/-- With an open handle and a panel at a command boundary in horizontal mode, a failed DATA is raised
with SEQ and the page-stride counters unchanged; the panel RAM byte at the write position holds its
old value, or the new one if the write was applied, and every other byte is unchanged. (R54, R122,
R126.) The panel is the reference receiver (log 12); the draw is the spec's decision D20 (log 11). -/
def Obligations.DataWriteFailure : Prop :=
  ∀ d s h a, s.hnd = .opened h → s.panel.rx = .boundary → s.panel.cfg.memMode = 0x00 →
    s.answer = .fail a →
    ∃ t, exec (.data d) s = .next t ∧ OneCall s t (.write h ⟨0x40, d⟩ .failed) ∧
      t.raised = some ⟨0x40, d⟩ ∧ t.seq = s.seq ∧ t.pg = s.pg ∧ t.col = s.col ∧ t.pb = s.pb ∧
      t.ramByte s.panel.addr = (if a then some d else s.ramByte s.panel.addr) ∧
      (∀ k, k ≠ s.panel.addr → t.ramByte k = s.ramByte k) ∧ SameHost s t ∧ SameController s t

/-- INIT_SEQ and SET_WINDOW complete in every state and put the 26 transactions of the initialization
stream, respectively the six of the window (COLADDR 0, 127 then PAGEADDR 0, 7, all with control byte
0x00), in front of the program, changing nothing else. SEND_FRAME completes where a PageBuffer
exists and puts one transaction (0x40, b) for each of its bytes there, from page 0 and column 0.
UPDATE_PROGRAM completes for a surface of the panel's size: the window, then the 1024 data writes of
ENCODE(surf), 1030 in all. (R70, R80, R118, R122, R123.) That an expansion goes in front of what is
left of the program is the model's form (log 19). That UPDATE_PROGRAM leaves the PageBuffer of its
surface is the model's reading of R123 (log 37). -/
def Obligations.PseudoInstructionsExpand : Prop :=
  (∀ s, exec .initSeq s = .next { s with queue := initStream s.par.ops ++ s.queue }) ∧
  (∀ s, exec .setWindow s = .next { s with
      queue := ([s.par.ops.coladdr, 0x00, 0x7F, s.par.ops.pageaddr, 0x00, 0x07] : List Byte).map
        (fun b => (⟨0x00, b⟩ : Xact)) ++ s.queue }) ∧
  (∀ s m, s.pb = some m → exec .sendFrame s = .next { s with
      pg := 0, col := 0, queue := m.map (fun c => (⟨0x40, c.2⟩ : Xact)) ++ s.queue }) ∧
  ∀ s surf, panelSized surf = true → ∃ t, exec (.updateProgram surf) s = .next t ∧
    t.queue =
      ([s.par.ops.coladdr, 0x00, 0x7F, s.par.ops.pageaddr, 0x00, 0x07] : List Byte).map
        (fun b => ⟨0x00, b⟩) ++
      (List.range 1024).map (fun i => ⟨0x40, packByte surf (i / 128) (i % 128)⟩) ++ s.queue ∧
    t.queue.length = 1030 + s.queue.length ∧ t.seq = s.seq ∧ t.cmdRest = s.cmdRest ∧
    t.raised = s.raised ∧ t.pb = some (encodeBuffer surf) ∧
    SameTransport s t ∧ SameController s t ∧ SameHost s t ∧ SamePanel s t

/-- Issued to an idle core: in Closed under the policy reject it ends at once with InvalidStateError,
BUSY false, ST and HND unchanged and no Transport call; otherwise it is accepted: with HND =
UNOPENED BUSY is set, OPK is none and the open step is next; with an open handle BUSY is set, the
handle is kept, no open is made, OPK is init, SEQ is 0 and the program is the initialization stream.
It makes no Transport call, and RES, the panel and the encoder's registers but for PB are unchanged
when it is accepted. (R128, R133, R135, R136.) That a PageBuffer of an earlier UPDATE is gone is the
model's form of R32 (log 18). -/
def Obligations.InitializeIsAccepted : Prop :=
  ∀ s, s.busy = false →
    (s.st = .closed → s.par.initFromClosed = .reject → ∃ t, exec .initializeOp s = .next t ∧
      t.res = .invalidStateError .initializeOp .closed ∧
      t.replies = s.replies ++ [⟨.initializeOp, t.res, none⟩] ∧ t.busy = false ∧ t.opk = .none ∧
      t.st = s.st ∧ t.hnd = s.hnd ∧ t.seq = s.seq ∧ SameTransport s t ∧ SamePanel s t ∧ t.par = s.par ∧
      t.reqs = s.reqs ∧ t.hung = s.hung ∧ t.pb = none ∧ t.pg = s.pg ∧ t.col = s.col ∧ t.acc = s.acc) ∧
    ((s.st ≠ .closed ∨ s.par.initFromClosed = .reopen) → ∃ t, exec .initializeOp s = .next t ∧
      t.busy = true ∧ t.raised = none ∧ t.cmdRest = [] ∧ t.pb = none ∧
      (s.hnd = .unopened → t.opk = .none ∧ t.queue = []) ∧
      (s.hnd ≠ .unopened → t.opk = .init ∧ t.seq = 0 ∧ t.queue = initStream s.par.ops) ∧
      t.st = s.st ∧ t.hnd = s.hnd ∧ t.res = s.res ∧ SameHost s t ∧ SameTransport s t ∧
      SamePanel s t ∧ t.pg = s.pg ∧ t.col = s.col ∧ t.acc = s.acc)

/-- Issued to an idle core: outside Ready it ends at once with InvalidStateError, whatever the surface;
in Ready with a surface that is not 128 by 64 it ends at once with InvalidSurfaceError; in Ready
with a surface of 128 by 64 it is accepted: BUSY is set, OPK is update, SEQ is 0, the surface is
held by value and the program is the window stream. In no case does it make a Transport call or
change ST, HND, the panel or the encoder's registers; a PageBuffer of an earlier UPDATE is gone.
(R129, R137, R148, R149, R154.) That a PageBuffer of an earlier UPDATE is gone is the model's form
of R32 (log 18). -/
def Obligations.UpdateIsChecked : Prop :=
  ∀ s surf, s.busy = false → ∃ t, exec (.update surf) s = .next t ∧
    t.st = s.st ∧ t.hnd = s.hnd ∧ SameTransport s t ∧ SamePanel s t ∧ t.par = s.par ∧
    t.reqs = s.reqs ∧ t.hung = s.hung ∧ t.pb = none ∧ t.pg = s.pg ∧ t.col = s.col ∧ t.acc = s.acc ∧
    (s.st ≠ .ready → t.res = .invalidStateError .update s.st ∧ t.busy = false ∧ t.opk = .none ∧
      t.seq = s.seq ∧ t.replies = s.replies ++ [⟨.update, t.res, none⟩]) ∧
    (s.st = .ready → ¬ (surf.width = 128 ∧ surf.height = 64) → t.res = .invalidSurfaceError ∧
      t.busy = false ∧ t.opk = .none ∧ t.seq = s.seq ∧ t.replies = s.replies ++ [⟨.update, t.res, none⟩]) ∧
    (s.st = .ready → surf.width = 128 → surf.height = 64 → t.busy = true ∧ t.opk = .update ∧
      t.seq = 0 ∧ t.surf = some surf ∧ t.queue = windowStream s.par.ops ∧ t.cmdRest = [] ∧
      t.raised = none ∧ t.res = s.res ∧ t.replies = s.replies)

/-- Issued to an idle core, DISPOSE completes: ST is Closed, HND is UNOPENED and RES is OK; with an open
handle it makes one close call, with the sentinel no Transport call at all; it makes no register
write and the panel is unchanged; a second DISPOSE makes no call and ends in OK again. (R16, R130,
R139, R152.) That a close always answers is the spec's decision D17; one that the script leaves
unanswered counts as failed (log 8). -/
def Obligations.DisposeClosesOnce : Prop :=
  ∀ s, s.busy = false → ∃ t, exec .dispose s = .next t ∧ t.st = .closed ∧ t.hnd = .unopened ∧
    t.res = .ok ∧ t.busy = false ∧ t.replies = s.replies ++ [⟨.dispose, .ok, none⟩] ∧
    (s.hnd = .unopened → t.trace = s.trace ∧ t.script = s.script ∧ t.diags = s.diags) ∧
    (∀ h, s.hnd = .opened h → ∃ ok, t.trace = s.trace ++ [.closed h ok]) ∧
    t.par = s.par ∧ t.reqs = s.reqs ∧ t.seq = s.seq ∧ t.pg = s.pg ∧ t.col = s.col ∧ t.acc = s.acc ∧
    t.hung = s.hung ∧ t.tokens = s.tokens ∧ t.pb = none ∧ SamePanel s t ∧
    ∃ u, exec .dispose t = .next u ∧ u.trace = t.trace ∧ u.res = .ok ∧ u.st = .closed

/-- With the host codes of R60 the code 100 is GET_WIDTH. GET_WIDTH completes in every state, reports
128, and changes no register, no memory and no history but the list of replies and the value
returned; it makes no Transport call. (R131.) That RES is not written is the spec's decision D2. -/
def Obligations.WidthIsAlways128 : Prop :=
  decodeHost HostCodes.default ⟨0b100, zeroSurface⟩ = some .getWidth ∧
  ∀ s, exec .getWidth s =
    .next { s with ret := .dim 128, replies := s.replies ++ [⟨.getWidth, .ok, some 128⟩] }

/-- With the host codes of R60 the code 101 is GET_HEIGHT. GET_HEIGHT completes in every state, reports
64, and changes no register, no memory and no history but the list of replies and the value
returned; it makes no Transport call. (R132.) -/
def Obligations.HeightIsAlways64 : Prop :=
  decodeHost HostCodes.default ⟨0b101, zeroSurface⟩ = some .getHeight ∧
  ∀ s, exec .getHeight s =
    .next { s with ret := .dim 64, replies := s.replies ++ [⟨.getHeight, .ok, some 64⟩] }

============

In the records above, the line with "old value, or" marks the start and the line with "t.raised = some" marks the end; copy that stretch exactly, both lines included, and nothing else.

▶ _Answer section_:
old value, or the new one if the write was applied, and every other byte is unchanged. (R54, R122,
R126.) The panel is the reference receiver (log 12); the draw is the spec's decision D20 (log 11). -/
def Obligations.DataWriteFailure : Prop :=
  ∀ d s h a, s.hnd = .opened h → s.panel.rx = .boundary → s.panel.cfg.memMode = 0x00 →
    s.answer = .fail a →
    ∃ t, exec (.data d) s = .next t ∧ OneCall s t (.write h ⟨0x40, d⟩ .failed) ∧
      t.raised = some ⟨0x40, d⟩ ∧ t.seq = s.seq ∧ t.pg = s.pg ∧ t.col = s.col ∧ t.pb = s.pb ∧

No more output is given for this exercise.